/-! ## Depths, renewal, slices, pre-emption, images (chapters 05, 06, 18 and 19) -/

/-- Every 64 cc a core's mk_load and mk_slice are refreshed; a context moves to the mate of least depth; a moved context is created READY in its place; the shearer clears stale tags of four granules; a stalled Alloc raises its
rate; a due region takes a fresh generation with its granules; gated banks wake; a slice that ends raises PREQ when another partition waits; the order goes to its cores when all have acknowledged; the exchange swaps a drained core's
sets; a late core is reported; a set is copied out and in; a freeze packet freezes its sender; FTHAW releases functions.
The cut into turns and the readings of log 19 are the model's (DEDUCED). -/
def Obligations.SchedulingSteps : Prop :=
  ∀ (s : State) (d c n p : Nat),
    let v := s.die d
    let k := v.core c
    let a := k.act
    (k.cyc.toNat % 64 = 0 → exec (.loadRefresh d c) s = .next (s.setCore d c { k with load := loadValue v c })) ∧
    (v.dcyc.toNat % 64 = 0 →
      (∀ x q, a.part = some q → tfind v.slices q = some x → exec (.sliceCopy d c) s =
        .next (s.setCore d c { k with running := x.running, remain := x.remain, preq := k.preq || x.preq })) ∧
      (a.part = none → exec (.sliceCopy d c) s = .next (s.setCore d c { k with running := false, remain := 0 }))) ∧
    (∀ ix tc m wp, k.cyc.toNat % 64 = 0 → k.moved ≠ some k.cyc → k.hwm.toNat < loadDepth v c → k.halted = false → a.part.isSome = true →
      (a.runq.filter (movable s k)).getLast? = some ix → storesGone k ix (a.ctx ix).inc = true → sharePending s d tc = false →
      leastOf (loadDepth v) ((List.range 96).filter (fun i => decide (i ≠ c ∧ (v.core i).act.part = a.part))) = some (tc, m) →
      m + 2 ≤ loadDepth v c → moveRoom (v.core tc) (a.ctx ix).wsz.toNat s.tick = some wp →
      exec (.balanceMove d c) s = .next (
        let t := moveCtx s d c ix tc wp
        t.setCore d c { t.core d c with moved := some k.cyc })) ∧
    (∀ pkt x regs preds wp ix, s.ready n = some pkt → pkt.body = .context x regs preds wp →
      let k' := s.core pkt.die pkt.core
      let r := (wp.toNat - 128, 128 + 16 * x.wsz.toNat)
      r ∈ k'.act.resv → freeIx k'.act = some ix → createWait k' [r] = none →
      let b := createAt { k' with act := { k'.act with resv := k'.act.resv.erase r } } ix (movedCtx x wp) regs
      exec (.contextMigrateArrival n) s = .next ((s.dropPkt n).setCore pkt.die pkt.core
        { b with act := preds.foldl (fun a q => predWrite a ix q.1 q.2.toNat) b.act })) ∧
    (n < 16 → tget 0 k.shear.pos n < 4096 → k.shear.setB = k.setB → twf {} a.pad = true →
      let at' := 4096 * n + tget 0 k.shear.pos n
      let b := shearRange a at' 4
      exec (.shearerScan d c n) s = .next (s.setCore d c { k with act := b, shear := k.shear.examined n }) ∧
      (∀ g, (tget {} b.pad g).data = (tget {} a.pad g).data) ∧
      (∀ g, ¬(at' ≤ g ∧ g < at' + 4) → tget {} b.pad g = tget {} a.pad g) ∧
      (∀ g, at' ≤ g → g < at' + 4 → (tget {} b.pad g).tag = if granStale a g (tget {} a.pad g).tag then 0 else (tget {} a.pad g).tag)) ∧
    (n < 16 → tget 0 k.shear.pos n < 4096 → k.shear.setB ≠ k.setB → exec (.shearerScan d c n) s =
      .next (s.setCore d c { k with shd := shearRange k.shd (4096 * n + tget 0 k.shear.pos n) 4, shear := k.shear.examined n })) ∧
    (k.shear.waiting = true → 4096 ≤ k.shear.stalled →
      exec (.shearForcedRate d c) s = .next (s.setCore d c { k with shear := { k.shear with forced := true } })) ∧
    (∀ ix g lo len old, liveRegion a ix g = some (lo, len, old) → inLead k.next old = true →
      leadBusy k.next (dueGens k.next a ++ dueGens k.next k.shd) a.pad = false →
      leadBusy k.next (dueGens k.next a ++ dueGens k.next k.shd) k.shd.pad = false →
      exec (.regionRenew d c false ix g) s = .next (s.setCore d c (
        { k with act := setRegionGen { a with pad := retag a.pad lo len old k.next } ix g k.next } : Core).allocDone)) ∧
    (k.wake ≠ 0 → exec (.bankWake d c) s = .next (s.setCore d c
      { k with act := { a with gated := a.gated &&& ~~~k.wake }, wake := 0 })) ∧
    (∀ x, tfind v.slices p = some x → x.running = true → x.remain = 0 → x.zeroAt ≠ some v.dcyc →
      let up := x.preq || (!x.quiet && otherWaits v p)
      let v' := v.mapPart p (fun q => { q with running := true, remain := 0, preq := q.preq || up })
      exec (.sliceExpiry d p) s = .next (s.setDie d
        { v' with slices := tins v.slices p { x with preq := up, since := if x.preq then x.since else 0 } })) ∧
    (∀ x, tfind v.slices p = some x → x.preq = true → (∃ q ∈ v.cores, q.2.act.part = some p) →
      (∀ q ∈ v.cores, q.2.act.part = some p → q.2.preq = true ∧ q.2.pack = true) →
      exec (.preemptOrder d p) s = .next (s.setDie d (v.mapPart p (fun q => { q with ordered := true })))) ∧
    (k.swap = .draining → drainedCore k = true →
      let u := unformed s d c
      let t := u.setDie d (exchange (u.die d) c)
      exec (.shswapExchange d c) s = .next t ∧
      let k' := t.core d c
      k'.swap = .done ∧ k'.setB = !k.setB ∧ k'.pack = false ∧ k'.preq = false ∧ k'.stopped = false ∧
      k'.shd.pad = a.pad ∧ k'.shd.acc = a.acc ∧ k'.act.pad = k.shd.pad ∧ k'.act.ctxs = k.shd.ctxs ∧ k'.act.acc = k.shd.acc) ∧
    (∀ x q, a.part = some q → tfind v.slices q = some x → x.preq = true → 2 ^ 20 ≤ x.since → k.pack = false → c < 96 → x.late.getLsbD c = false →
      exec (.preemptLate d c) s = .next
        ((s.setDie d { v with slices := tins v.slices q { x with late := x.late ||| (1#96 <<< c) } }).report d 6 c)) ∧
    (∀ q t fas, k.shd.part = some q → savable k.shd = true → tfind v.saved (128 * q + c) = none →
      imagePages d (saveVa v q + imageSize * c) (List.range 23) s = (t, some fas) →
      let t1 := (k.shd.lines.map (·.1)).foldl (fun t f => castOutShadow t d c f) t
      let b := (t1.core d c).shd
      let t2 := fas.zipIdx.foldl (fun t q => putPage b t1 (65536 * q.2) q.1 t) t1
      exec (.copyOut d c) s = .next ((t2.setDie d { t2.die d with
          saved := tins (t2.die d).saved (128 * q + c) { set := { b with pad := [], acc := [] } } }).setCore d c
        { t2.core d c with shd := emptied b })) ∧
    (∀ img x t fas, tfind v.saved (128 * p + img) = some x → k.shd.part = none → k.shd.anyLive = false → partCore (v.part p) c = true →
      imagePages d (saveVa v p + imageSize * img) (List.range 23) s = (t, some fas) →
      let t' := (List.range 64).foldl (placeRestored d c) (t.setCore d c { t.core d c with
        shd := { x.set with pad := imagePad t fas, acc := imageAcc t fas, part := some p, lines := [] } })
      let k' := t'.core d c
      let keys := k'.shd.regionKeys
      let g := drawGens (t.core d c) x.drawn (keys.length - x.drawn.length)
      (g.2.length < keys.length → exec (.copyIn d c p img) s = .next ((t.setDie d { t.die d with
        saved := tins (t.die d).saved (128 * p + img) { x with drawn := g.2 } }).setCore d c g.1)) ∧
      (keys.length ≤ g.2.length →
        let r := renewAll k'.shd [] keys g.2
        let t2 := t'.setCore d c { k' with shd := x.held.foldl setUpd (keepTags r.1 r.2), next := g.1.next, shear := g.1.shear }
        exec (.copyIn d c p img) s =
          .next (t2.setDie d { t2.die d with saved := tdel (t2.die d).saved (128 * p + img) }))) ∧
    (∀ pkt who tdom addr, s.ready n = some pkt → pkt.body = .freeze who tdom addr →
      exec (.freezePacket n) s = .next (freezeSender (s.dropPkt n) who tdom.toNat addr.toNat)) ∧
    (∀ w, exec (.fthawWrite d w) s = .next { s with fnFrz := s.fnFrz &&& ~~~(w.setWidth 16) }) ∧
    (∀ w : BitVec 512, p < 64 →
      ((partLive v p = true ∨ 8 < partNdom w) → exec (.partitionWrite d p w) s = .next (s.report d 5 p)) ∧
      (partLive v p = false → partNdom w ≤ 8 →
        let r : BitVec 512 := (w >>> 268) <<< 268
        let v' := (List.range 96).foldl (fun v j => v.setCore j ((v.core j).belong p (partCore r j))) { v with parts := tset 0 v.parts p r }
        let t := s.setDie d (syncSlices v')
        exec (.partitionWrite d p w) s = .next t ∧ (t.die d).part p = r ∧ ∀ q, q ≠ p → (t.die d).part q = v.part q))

==

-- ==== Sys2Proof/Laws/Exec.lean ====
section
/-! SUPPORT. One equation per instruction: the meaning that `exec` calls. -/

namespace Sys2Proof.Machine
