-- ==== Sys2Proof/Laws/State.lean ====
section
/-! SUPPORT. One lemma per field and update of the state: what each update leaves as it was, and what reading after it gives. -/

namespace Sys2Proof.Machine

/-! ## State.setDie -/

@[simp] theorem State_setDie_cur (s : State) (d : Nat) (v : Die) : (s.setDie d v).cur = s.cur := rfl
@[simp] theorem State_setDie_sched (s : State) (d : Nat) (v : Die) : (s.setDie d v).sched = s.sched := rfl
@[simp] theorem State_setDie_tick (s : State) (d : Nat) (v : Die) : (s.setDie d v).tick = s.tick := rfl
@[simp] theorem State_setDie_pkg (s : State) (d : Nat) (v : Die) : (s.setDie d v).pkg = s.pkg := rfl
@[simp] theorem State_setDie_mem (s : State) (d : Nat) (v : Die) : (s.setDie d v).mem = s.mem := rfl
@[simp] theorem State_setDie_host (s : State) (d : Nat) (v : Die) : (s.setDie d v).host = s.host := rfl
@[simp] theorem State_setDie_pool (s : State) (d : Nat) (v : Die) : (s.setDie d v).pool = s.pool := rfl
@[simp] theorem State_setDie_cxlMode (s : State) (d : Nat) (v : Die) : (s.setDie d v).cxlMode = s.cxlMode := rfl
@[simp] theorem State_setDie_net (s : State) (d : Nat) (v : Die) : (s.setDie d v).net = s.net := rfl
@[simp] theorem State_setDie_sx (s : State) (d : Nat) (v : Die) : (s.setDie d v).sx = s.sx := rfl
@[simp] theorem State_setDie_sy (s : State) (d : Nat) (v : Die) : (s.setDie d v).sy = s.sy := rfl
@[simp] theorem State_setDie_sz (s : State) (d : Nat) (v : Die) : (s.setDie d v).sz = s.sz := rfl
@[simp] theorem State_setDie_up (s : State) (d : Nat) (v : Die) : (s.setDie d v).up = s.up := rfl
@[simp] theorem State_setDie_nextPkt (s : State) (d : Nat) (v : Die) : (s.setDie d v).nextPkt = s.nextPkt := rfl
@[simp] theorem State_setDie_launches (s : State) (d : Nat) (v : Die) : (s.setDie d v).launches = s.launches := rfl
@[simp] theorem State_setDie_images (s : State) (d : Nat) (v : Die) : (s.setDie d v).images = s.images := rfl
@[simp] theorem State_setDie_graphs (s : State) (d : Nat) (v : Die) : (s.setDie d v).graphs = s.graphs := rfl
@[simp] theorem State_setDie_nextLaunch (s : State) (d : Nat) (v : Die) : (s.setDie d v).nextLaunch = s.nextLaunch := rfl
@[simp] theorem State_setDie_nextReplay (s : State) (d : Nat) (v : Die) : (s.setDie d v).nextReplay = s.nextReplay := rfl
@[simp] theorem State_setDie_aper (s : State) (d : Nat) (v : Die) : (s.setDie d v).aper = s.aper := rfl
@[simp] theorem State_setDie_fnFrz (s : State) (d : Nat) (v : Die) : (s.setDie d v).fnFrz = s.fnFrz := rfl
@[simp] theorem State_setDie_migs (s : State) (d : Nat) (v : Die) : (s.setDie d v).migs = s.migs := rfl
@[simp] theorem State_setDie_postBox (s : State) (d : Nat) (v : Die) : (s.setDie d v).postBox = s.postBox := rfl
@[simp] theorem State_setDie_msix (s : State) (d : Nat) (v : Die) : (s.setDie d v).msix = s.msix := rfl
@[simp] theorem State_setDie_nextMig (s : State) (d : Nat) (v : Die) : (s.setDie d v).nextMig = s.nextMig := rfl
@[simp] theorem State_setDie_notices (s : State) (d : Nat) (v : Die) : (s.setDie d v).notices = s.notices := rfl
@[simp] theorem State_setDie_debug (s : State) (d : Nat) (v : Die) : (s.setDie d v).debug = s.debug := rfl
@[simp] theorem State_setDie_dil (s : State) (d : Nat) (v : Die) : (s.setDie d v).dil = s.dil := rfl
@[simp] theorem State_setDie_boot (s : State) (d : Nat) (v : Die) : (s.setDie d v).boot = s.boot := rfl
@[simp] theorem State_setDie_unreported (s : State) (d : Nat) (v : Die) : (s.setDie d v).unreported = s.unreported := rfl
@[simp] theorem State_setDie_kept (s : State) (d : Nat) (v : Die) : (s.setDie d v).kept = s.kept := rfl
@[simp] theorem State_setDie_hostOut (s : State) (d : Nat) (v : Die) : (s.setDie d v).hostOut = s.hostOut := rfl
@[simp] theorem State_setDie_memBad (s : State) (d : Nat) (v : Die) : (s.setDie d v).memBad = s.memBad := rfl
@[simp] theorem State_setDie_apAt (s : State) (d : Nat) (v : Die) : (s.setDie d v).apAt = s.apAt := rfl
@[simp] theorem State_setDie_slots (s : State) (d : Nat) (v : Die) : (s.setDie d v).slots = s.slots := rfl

--

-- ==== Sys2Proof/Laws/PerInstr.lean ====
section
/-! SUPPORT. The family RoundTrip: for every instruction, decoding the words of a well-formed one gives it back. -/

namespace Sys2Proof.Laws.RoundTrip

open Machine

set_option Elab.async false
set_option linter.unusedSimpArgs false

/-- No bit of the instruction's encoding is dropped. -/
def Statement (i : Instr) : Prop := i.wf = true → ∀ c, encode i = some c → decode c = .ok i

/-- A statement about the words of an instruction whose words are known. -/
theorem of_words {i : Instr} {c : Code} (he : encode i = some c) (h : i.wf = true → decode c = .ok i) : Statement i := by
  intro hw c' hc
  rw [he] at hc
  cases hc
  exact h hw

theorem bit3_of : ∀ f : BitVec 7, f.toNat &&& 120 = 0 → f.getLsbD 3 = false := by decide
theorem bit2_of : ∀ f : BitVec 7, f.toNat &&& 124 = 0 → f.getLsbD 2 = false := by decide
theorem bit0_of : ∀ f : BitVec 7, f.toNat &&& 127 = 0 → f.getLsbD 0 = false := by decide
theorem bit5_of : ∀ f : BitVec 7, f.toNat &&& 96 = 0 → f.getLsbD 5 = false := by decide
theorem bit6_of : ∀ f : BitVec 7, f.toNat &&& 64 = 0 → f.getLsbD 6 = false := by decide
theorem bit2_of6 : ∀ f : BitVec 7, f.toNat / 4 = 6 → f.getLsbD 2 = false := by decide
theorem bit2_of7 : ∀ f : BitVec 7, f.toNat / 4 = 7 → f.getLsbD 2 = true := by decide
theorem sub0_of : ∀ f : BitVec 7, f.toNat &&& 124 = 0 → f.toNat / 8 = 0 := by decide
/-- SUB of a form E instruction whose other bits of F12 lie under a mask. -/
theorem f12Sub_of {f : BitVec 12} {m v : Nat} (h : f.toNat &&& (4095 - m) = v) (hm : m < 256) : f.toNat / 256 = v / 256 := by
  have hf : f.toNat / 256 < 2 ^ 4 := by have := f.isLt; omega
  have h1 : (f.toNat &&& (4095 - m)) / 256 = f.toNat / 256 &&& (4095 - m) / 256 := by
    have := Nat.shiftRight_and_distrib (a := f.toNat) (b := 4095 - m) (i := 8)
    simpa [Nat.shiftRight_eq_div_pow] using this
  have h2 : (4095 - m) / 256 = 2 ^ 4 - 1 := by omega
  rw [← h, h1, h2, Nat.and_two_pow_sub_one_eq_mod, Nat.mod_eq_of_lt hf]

ACTION ITEM. Everything from the line containing "18 and 19) -/" through the line containing "leastOf (loadDepth v)" in the material above should be retyped exactly, both ends included, and nothing more.

SOLUTION FOR THIS TASK.
/-! ## Depths, renewal, slices, pre-emption, images (chapters 05, 06, 18 and 19) -/

/-- Every 64 cc a core's mk_load and mk_slice are refreshed; a context moves to the mate of least depth; a moved context is created READY in its place; the shearer clears stale tags of four granules; a stalled Alloc raises its
rate; a due region takes a fresh generation with its granules; gated banks wake; a slice that ends raises PREQ when another partition waits; the order goes to its cores when all have acknowledged; the exchange swaps a drained core's
sets; a late core is reported; a set is copied out and in; a freeze packet freezes its sender; FTHAW releases functions.
The cut into turns and the readings of log 19 are the model's (DEDUCED). -/
def Obligations.SchedulingSteps : Prop :=
  ∀ (s : State) (d c n p : Nat),
    let v := s.die d
    let k := v.core c
    let a := k.act
    (k.cyc.toNat % 64 = 0 → exec (.loadRefresh d c) s = .next (s.setCore d c { k with load := loadValue v c })) ∧
    (v.dcyc.toNat % 64 = 0 →
      (∀ x q, a.part = some q → tfind v.slices q = some x → exec (.sliceCopy d c) s =
        .next (s.setCore d c { k with running := x.running, remain := x.remain, preq := k.preq || x.preq })) ∧
      (a.part = none → exec (.sliceCopy d c) s = .next (s.setCore d c { k with running := false, remain := 0 }))) ∧
    (∀ ix tc m wp, k.cyc.toNat % 64 = 0 → k.moved ≠ some k.cyc → k.hwm.toNat < loadDepth v c → k.halted = false → a.part.isSome = true →
      (a.runq.filter (movable s k)).getLast? = some ix → storesGone k ix (a.ctx ix).inc = true → sharePending s d tc = false →
      leastOf (loadDepth v) ((List.range 96).filter (fun i => decide (i ≠ c ∧ (v.core i).act.part = a.part))) = some (tc, m) →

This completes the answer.